Des aveux obtenus au terme de traitements inhumains ou dégradants ne doivent jamais être invoqués pour prouver une quelconque culpabilité (CEDH 11 Juillet 2006 Jalloh c. Allemagne)
-‐ Le second principe est celui du respect du principe de loyauté dans la recherche de la preuve.
L’article I dans l’article préliminaire du C.P.P. dispose que « La procédure pénale doit être équitable et contradictoire et préserver l’équilibre des droits des parties… »
Cette exigence du procès équitable a pour corollaire le principe de la loyauté des preuves.
La technique de provocation ou d’infiltration policière a suscité débats.

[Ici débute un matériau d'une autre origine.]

/-- R230-R238: the matrix words of the own cluster, once their checks pass: the unit has one entry more, with the tile bytes of this
moment; `.new` takes a slot and delivers its capability, or, with aD = a0 or no slot, delivers null and counts at once; with LK ≥ 1
and no entry free it goes on and its result stays to come. A slot that a partition switched out still holds is claimed under a new
incarnation, its contents kept for that partition (R240, log entry 84). -/
def Obligations.MatrixWords : Prop :=
  ∀ (l k : BitVec 4) (y x z : BitVec 3) (e : ElemTy) (blk p : RegNum) (s : State) (sh : MShape),
    let c := s.reg p
    let cl := s.thr.cluster
    let core := some (coreOf s.thr)
    let tiles := commandTiles sh x.toNat y.toNat s
    let owns := fun need => checkOwnSlot c need p s = .ok () ∧ checkSinc c s = .ok ()
    let inFrame := fun t : Nat => tileOff t s + tileSize (tileShape t s) ≤ s.thr.ctx.fs
    let taken := fun m : MCmd => m.shape = sh ∧ m.aBytes = tileBytes x.toNat s ∧ m.bBytes = tileBytes y.toNat s ∧ m.kctr = k ∧
      (sh.scale.isSome = true → m.saBytes = tileBytes (fwAsct s.thr.ctx.fmtWord) s ∧ m.sbBytes = tileBytes (fwBsct s.thr.ctx.fmtWord) s)
    let onSlot := fun (i : Instr) (q : MCmd → Prop) => Completes i s (s.pc + 4) fun t =>
      Accepts cl (fun m => m.core = core ∧ m.slot = some (curSlot c.cursor) ∧ m.sinc = curSinc c.cursor ∧ m.queued = false ∧ q m) s t ∧
      (t.cluster cl).mat.slots = (s.cluster cl).mat.slots ∧ Becomes [] (unitsOf s t) s t
    (entryFree cl core s = true → addsFit k s → commandShape (broadUnit cl) x.toNat y.toNat s = .ok sh → (∀ t ∈ tiles, inFrame t) →
      (owns ⟨0, false, true, false⟩ → onSlot (.mmaAcc k y x p) fun m => m.kind = .acc ∧ taken m) ∧
      (∀ n, p ≠ 0 → allocSlot cl core s = some n → plainRun s → (∀ h ∈ s.rest, h.tid ≠ s.thr.tid) →
        Completes (.mmaNew l k y x p) s (s.pc + 4) fun t =>
        Accepts cl (fun m => m.core = core ∧ m.slot = some n ∧ m.queued = false ∧ m.kind = .new ∧ taken m) s t ∧
        slotAt cl n t = slotTaken cl n core s.thr.world s.thr.ctx.domain s.thr.part s ∧ (∀ j, j ≠ n → slotAt cl j t = slotAt cl j s) ∧
        ((slotAt cl n s).used = true → ⟨cl, n, slotAt cl n s⟩ ∈ (t.part (slotAt cl n s).part).savedSlots) ∧
        Delivered l p (slotCap cl n (slotTaken cl n core s.thr.world s.thr.ctx.domain s.thr.part s).sinc (s.curDomain.gen % 4096)) [] (unitsOf s t) s t) ∧
      (p = 0 ∨ allocSlot cl core s = none → plainRun s → (∀ h ∈ s.rest, h.tid ≠ s.thr.tid) →
        Completes (.mmaNew l k y x p) s (s.pc + 4) fun t => t.clusters = s.clusters ∧ StreamRan s t ∧ SameBytes s t ∧
          Delivered l p Cap.null [] ((unitsOf s t).modCtx fun r => { r with kctr := r.kctr.set k.toNat (r.kctr[k.toNat] + 1) }) s t)) ∧
    (entryFree cl core s = false → l ≠ 0 → p ≠ 0 → addsFit k s →
      commandShape (broadUnit cl) x.toNat y.toNat s = .ok sh → (∀ t ∈ tiles, inFrame t) →
      Completes (.mmaNew l k y x p) s (s.pc + 4) fun t =>
        Accepts cl (fun m => m.core = core ∧ m.slot = none ∧ m.queued = true ∧ m.id = s.nextId ∧ m.kind = .new ∧ taken m) s t ∧
        (t.cluster cl).mat.slots = (s.cluster cl).mat.slots ∧ Becomes [] (awaited (unitsOf s t) l p s.nextId) s t) ∧
    (entryFree cl core s = true → addsFit k s → owns ⟨0, false, true, false⟩ →
      onSlot (.mmaZero k p) fun m => m.kind = .zero ∧ m.kctr = k) ∧
    (entryFree cl core s = true → owns ⟨0, false, true, false⟩ → onSlot (.arel p) fun m => m.kind = .arel) ∧
    (entryFree cl core s = true → owns ⟨0, true, false, false⟩ →
      let shape := tileShape z.toNat s
      shapeValid shape = some (ElemTy.fmt e) → (blk.toNat + 1) * shapeRows shape ≤ slotSide cl → shapeCols shape ≤ slotSide cl →
      inFrame z.toNat →
      onSlot (.aread e blk p z) fun m => m.kind = .aread ∧ m.tile = z ∧ m.tileOff = s.thr.ctx.wbase + tileOff z.toNat s ∧
        m.rows = shapeRows shape ∧ m.cols = shapeCols shape ∧ m.blkIdx = blk.toNat ∧ m.outFmt = ElemTy.fmt e ∧ m.ts = s.thr.ctx.tscale)

/-- R236: the remote forms, of a thread that is no member of a redundant pair: the entry stands at the unit of the cluster that aS
names and holds the places of its operands, whose bytes are read when it starts. A `.new` with LK ≥ 1 goes on where no entry is
free. -/
def Obligations.RemoteMatrixWords : Prop :=
  ∀ (l k : BitVec 4) (y x : BitVec 3) (p : RegNum) (s : State) (sh : MShape) (pa pb : Nat), s.thr.paired = false →
    let c := s.reg p
    let cl := curCluster c.cursor
    let fw := s.thr.ctx.fmtWord
    let placed := fun m : MCmd => m.core = none ∧ m.kctr = k ∧ m.shape = sh ∧ m.aAddr = some pa ∧ m.bAddr = some pb
    let operands := remoteOperand sh x.toNat (fwAsct fw) (nextReg p 1) cl s = .ok pa ∧
      remoteOperand sh y.toNat (fwBsct fw) (nextReg p 2) cl s = .ok pb
    let alone := plainRun s ∧ ∀ h ∈ s.rest, h.tid ≠ s.thr.tid ∧ ¬ (h.cref = s.thr.cref ∧ h.world = s.thr.world)
    let onSlot := fun (i : Instr) (q : MCmd → Prop) => Completes i s (s.pc + 4) fun t =>
      Accepts cl (fun m => m.slot = some (curSlot c.cursor) ∧ m.sinc = curSinc c.cursor ∧ m.queued = false ∧ q m) s t ∧
      (t.cluster cl).mat.slots = (s.cluster cl).mat.slots ∧ t.thr.restartable = false ∧ Becomes [] (unitsOf s t) s t
    addsFit k s →
    (entryFree cl none s = true →
      (checkSlotCap c ⟨0, false, true, true⟩ p s = .ok () → checkSinc c s = .ok () →
        (commandShape (broadUnit cl) x.toNat y.toNat s = .ok sh → operands → onSlot (.mmarAcc k y x p) fun m => m.kind = .acc ∧ placed m) ∧
        onSlot (.mmarZero k p) fun m => m.kind = .zero ∧ m.core = none ∧ m.kctr = k) ∧
      (checkSlotCap c ⟨2, false, false, true⟩ p s = .ok () → commandShape (broadUnit cl) x.toNat y.toNat s = .ok sh → operands →
        (∀ n, allocSlot cl none s = some n → alone → Completes (.mmarNew l k y x p) s (s.pc + 4) fun t =>
          Accepts cl (fun m => m.slot = some n ∧ m.queued = false ∧ m.kind = .new ∧ placed m) s t ∧
          slotAt cl n t = slotTaken cl n none s.thr.world s.thr.ctx.domain s.thr.part s ∧ (∀ j, j ≠ n → slotAt cl j t = slotAt cl j s) ∧ t.thr.restartable = false ∧
          Delivered l p (slotCap cl n (slotTaken cl n none s.thr.world s.thr.ctx.domain s.thr.part s).sinc (s.curDomain.gen % 4096)) [] (unitsOf s t) s t) ∧
        (allocSlot cl none s = none → alone →
          Completes (.mmarNew l k y x p) s (s.pc + 4) fun t => t.clusters = s.clusters ∧ StreamRan s t ∧ SameBytes s t ∧
            Delivered l p Cap.null [] ((unitsOf s t).modCtx fun r => { r with kctr := r.kctr.set k.toNat (r.kctr[k.toNat] + 1) }) s t))) ∧
    (entryFree cl none s = false → l ≠ 0 → p ≠ 0 → checkSlotCap c ⟨2, false, false, true⟩ p s = .ok () →
      commandShape (broadUnit cl) x.toNat y.toNat s = .ok sh → operands →
      Completes (.mmarNew l k y x p) s (s.pc + 4) fun t =>
        Accepts cl (fun m => m.slot = none ∧ m.queued = true ∧ m.id = s.nextId ∧ m.kind = .new ∧ placed m) s t ∧
        (t.cluster cl).mat.slots = (s.cluster cl).mat.slots ∧ t.thr.restartable = false ∧
        Becomes [] (awaited (unitsOf s t) l p s.nextId) s t)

Il résulte de l’article précité et de la jurisprudence afférente de la Cour de Cassation que :
« Dès lors que qu’il résulte des énonciations des juges que l’interpellation d’une personne, suspectée de trafic d’influence a procédé d’une machination de nature à déterminer ses agissements délictueux et que par ce stratagème, qui a vicié la recherche et l’établissement de la vérité, il a été porté atteinte au principe de loyauté des preuves, la chambre d’accusation est fondée à prononcer la nullité de la procédure subséquente… » ( Crim 27 Février 1996, pourvoi 95-‐81.366 ; Crim 9 Août 2006 pourvoi 06-‐83.219).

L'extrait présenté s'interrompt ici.